Each line below that includes the word "execTextGmu" is to be reported.

Start of Data supplied

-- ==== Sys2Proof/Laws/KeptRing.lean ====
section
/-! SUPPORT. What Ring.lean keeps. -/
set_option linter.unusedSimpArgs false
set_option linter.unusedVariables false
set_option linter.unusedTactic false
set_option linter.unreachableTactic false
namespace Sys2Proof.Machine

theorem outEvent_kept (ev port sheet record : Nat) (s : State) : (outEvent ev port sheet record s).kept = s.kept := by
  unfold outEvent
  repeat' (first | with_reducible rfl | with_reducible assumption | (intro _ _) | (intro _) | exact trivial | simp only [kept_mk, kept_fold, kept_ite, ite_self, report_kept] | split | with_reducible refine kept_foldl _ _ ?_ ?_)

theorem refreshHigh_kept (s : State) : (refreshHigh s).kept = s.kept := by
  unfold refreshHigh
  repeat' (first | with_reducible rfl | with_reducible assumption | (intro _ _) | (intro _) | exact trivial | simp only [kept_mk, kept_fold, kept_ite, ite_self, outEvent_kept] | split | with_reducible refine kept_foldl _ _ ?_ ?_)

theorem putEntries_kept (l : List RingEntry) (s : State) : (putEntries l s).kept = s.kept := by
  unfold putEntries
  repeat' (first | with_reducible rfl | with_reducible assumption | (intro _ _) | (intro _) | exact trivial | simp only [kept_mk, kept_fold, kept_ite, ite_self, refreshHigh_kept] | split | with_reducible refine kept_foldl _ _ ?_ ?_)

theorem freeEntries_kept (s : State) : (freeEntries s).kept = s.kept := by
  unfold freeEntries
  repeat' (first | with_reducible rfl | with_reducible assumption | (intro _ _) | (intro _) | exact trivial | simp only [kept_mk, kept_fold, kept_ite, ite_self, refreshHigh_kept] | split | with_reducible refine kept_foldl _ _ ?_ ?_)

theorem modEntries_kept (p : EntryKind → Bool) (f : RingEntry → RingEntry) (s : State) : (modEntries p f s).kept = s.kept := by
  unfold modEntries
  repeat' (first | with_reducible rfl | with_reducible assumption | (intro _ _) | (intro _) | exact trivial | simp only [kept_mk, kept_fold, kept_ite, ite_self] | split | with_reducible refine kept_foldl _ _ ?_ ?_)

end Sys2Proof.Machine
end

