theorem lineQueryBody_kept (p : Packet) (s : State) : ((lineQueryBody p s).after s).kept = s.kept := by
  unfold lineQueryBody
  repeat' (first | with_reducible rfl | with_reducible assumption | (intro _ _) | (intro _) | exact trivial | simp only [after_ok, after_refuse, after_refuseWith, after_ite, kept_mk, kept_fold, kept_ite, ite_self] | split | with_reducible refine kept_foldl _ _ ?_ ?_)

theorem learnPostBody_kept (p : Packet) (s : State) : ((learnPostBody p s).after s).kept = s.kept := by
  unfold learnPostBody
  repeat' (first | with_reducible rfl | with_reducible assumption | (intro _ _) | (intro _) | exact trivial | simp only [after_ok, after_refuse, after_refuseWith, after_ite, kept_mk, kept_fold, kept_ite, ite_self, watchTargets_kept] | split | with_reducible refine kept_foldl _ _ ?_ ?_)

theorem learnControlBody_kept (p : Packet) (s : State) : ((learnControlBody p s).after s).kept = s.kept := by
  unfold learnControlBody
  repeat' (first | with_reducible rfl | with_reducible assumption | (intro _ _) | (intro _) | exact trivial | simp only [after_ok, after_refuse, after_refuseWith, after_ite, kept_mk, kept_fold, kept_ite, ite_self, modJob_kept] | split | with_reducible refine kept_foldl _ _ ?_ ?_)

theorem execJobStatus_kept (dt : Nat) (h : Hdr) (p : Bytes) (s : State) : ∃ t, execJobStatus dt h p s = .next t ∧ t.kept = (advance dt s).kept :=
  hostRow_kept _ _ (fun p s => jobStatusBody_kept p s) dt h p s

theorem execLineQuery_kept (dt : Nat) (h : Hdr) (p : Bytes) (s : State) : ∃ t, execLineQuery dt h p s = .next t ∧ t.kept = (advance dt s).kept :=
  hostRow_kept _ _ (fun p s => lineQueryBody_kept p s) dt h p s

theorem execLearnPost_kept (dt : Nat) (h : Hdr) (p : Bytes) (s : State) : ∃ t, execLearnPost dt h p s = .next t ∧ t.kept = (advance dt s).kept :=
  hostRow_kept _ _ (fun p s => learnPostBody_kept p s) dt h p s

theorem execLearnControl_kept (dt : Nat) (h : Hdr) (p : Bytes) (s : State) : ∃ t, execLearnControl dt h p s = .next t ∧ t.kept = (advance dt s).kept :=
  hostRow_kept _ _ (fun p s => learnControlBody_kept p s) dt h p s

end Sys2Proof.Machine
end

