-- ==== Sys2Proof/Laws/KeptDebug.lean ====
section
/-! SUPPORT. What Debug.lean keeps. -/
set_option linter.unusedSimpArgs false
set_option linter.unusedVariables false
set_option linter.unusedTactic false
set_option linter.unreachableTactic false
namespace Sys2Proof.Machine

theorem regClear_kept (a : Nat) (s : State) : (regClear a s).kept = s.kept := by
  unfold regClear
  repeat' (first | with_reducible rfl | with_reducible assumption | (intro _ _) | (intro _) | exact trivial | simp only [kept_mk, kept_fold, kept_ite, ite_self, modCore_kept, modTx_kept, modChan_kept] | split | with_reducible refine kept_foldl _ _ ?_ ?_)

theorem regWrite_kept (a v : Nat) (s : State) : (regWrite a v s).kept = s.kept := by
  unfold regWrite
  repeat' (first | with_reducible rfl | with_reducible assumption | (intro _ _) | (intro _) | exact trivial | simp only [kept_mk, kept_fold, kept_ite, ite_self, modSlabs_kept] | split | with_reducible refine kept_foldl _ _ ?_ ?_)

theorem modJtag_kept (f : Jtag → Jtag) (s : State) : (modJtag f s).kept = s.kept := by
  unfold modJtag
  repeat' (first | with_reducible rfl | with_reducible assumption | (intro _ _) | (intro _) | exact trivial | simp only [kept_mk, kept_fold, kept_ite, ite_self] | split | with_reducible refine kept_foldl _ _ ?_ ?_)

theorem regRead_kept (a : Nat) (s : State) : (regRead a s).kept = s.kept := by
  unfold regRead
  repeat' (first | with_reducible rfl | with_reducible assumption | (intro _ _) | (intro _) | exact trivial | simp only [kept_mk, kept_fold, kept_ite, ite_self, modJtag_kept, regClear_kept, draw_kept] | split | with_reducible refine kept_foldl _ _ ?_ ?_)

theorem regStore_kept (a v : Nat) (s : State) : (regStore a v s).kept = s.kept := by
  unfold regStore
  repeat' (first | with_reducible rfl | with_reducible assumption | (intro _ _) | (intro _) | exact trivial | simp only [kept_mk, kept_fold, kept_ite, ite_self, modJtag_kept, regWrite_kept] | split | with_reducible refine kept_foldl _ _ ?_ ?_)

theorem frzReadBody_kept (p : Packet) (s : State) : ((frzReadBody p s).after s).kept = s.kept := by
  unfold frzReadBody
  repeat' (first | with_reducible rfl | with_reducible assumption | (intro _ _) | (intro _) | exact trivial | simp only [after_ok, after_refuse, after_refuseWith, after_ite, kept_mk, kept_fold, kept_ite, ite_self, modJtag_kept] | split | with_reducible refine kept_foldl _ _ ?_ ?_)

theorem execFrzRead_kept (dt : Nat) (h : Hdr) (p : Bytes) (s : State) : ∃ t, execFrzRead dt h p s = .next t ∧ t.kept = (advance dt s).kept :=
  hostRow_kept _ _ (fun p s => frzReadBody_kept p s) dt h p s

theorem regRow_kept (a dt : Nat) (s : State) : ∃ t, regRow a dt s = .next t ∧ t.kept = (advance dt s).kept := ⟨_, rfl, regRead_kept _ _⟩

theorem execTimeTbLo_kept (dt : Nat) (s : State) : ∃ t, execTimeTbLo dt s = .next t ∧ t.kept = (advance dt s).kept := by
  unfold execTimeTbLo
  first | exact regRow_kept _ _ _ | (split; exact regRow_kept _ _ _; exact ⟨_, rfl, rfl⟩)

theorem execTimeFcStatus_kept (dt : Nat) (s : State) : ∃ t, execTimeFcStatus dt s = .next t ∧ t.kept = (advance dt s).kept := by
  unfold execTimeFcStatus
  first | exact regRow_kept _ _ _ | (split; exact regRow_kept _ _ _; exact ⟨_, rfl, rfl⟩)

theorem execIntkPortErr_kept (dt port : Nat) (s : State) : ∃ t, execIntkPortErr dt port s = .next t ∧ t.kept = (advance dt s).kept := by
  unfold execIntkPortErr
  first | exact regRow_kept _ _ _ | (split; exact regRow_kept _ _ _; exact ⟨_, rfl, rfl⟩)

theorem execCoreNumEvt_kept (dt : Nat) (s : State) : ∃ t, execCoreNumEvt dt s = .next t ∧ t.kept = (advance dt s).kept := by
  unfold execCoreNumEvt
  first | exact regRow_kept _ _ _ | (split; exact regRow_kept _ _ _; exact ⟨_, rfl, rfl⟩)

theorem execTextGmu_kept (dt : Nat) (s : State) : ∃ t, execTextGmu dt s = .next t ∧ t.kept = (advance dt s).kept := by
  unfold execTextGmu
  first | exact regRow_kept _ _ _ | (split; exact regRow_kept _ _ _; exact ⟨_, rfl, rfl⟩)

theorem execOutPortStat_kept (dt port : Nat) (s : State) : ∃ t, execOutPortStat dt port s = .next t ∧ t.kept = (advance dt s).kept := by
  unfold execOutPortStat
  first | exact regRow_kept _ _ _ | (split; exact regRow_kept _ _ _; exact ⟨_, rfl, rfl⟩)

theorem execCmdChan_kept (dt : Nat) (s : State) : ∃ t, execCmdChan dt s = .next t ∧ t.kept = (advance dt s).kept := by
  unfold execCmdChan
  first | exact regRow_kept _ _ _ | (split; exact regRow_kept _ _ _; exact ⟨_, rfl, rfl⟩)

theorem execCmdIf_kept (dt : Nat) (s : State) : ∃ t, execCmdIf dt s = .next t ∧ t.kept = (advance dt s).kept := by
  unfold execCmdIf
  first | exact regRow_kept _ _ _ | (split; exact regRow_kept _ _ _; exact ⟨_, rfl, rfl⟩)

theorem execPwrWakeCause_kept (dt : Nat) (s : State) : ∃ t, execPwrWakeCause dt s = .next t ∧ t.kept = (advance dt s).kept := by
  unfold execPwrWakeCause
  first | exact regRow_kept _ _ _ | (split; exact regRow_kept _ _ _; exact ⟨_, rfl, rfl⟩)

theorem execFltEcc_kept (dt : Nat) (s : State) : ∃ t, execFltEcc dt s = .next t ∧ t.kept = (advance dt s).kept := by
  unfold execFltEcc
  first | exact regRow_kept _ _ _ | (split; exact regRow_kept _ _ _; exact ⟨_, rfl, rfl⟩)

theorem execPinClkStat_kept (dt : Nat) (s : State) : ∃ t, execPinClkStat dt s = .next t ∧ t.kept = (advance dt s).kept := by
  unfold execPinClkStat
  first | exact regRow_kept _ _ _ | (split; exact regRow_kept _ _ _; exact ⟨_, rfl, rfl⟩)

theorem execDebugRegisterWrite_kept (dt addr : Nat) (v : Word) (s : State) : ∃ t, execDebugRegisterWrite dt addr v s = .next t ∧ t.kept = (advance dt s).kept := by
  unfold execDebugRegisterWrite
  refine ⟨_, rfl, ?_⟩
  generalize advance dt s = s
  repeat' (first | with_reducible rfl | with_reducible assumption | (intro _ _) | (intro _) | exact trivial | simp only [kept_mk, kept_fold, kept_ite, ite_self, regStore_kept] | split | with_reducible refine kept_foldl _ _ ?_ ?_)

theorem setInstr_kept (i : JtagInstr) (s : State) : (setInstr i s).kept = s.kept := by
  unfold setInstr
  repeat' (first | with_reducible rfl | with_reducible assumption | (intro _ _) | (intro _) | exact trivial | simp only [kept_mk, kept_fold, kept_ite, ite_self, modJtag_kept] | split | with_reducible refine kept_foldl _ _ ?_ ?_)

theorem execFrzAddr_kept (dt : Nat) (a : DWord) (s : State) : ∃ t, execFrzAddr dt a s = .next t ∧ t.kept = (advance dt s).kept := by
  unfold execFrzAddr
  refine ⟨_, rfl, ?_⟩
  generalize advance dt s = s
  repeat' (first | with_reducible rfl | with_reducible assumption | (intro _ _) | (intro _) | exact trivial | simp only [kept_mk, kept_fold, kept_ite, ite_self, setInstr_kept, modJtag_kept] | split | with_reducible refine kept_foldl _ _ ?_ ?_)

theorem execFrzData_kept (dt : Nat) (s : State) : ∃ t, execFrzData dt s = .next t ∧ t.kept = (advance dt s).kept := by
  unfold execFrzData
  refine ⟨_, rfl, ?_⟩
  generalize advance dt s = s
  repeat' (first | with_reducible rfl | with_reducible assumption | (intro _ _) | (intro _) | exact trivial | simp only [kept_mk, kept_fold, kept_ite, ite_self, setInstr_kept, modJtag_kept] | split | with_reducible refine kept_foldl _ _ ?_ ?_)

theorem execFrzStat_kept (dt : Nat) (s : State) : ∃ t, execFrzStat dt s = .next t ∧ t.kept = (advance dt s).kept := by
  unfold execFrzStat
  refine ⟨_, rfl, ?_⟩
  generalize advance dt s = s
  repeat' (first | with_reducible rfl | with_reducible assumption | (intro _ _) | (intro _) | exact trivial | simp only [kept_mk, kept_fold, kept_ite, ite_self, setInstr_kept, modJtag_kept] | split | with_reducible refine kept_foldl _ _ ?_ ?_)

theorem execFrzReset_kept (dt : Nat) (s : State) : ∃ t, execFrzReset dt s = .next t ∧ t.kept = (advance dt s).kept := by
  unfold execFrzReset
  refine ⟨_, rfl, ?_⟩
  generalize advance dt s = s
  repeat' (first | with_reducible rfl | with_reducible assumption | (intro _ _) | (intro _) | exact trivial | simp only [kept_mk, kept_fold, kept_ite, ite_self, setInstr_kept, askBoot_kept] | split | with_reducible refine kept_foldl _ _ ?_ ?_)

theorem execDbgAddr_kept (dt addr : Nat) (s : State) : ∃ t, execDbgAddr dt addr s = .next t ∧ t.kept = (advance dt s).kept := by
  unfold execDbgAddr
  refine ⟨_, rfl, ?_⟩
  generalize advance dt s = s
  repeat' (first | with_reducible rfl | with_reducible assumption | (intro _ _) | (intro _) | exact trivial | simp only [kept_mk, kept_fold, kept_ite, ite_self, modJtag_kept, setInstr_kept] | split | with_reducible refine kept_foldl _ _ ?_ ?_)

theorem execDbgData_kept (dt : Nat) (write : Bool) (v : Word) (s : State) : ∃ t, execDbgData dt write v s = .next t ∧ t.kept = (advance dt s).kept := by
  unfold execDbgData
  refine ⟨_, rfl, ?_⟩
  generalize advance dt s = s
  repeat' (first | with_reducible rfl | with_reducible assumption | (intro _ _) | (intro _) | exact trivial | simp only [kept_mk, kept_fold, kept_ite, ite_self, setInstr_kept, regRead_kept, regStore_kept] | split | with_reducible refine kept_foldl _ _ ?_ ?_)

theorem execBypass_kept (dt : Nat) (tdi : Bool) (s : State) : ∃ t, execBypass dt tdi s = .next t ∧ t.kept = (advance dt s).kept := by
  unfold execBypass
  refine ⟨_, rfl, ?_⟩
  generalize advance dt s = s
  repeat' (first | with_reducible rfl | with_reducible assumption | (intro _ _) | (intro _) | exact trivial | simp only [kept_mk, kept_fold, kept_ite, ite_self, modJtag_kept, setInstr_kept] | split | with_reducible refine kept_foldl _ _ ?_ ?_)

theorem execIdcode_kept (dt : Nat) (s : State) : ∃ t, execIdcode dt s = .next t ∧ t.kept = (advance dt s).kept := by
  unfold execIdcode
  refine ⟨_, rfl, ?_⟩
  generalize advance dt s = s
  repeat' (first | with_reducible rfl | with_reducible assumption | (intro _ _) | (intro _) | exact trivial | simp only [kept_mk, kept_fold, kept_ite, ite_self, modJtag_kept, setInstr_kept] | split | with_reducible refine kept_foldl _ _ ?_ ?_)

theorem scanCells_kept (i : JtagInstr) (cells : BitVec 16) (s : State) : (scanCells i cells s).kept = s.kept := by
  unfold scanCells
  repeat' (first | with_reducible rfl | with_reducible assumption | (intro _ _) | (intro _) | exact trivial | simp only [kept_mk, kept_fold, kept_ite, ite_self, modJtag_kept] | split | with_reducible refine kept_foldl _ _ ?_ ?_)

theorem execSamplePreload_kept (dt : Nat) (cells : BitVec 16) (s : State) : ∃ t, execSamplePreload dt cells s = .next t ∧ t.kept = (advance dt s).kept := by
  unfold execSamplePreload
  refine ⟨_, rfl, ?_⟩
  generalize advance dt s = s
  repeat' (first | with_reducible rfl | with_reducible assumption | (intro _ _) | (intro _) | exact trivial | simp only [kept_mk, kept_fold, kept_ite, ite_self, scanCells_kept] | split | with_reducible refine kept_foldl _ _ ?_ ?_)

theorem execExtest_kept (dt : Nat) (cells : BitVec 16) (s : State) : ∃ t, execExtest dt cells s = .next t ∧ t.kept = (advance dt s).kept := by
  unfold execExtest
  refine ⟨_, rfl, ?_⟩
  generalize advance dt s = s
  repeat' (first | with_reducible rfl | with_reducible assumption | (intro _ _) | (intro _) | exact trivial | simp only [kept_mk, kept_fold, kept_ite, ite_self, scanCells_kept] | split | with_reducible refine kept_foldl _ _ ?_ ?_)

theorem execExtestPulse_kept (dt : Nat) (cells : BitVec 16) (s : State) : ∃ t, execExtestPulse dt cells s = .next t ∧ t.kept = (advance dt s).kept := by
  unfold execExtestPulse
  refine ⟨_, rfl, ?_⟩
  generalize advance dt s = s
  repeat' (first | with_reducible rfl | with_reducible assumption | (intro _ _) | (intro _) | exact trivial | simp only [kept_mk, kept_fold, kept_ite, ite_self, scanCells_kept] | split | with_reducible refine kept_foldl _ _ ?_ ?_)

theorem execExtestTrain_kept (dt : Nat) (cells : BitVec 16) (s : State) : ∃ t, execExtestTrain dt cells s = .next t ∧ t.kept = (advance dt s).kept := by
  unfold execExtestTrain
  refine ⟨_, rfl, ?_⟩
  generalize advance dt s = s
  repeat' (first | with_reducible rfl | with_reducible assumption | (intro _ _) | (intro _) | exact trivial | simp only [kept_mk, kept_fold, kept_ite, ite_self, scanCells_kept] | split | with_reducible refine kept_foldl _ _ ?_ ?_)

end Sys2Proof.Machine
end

End of Data supplied

# [Exercise output]
theorem execTextGmu_kept (dt : Nat) (s : State) : ∃ t, execTextGmu dt s = .next t ∧ t.kept = (advance dt s).kept := by
  unfold execTextGmu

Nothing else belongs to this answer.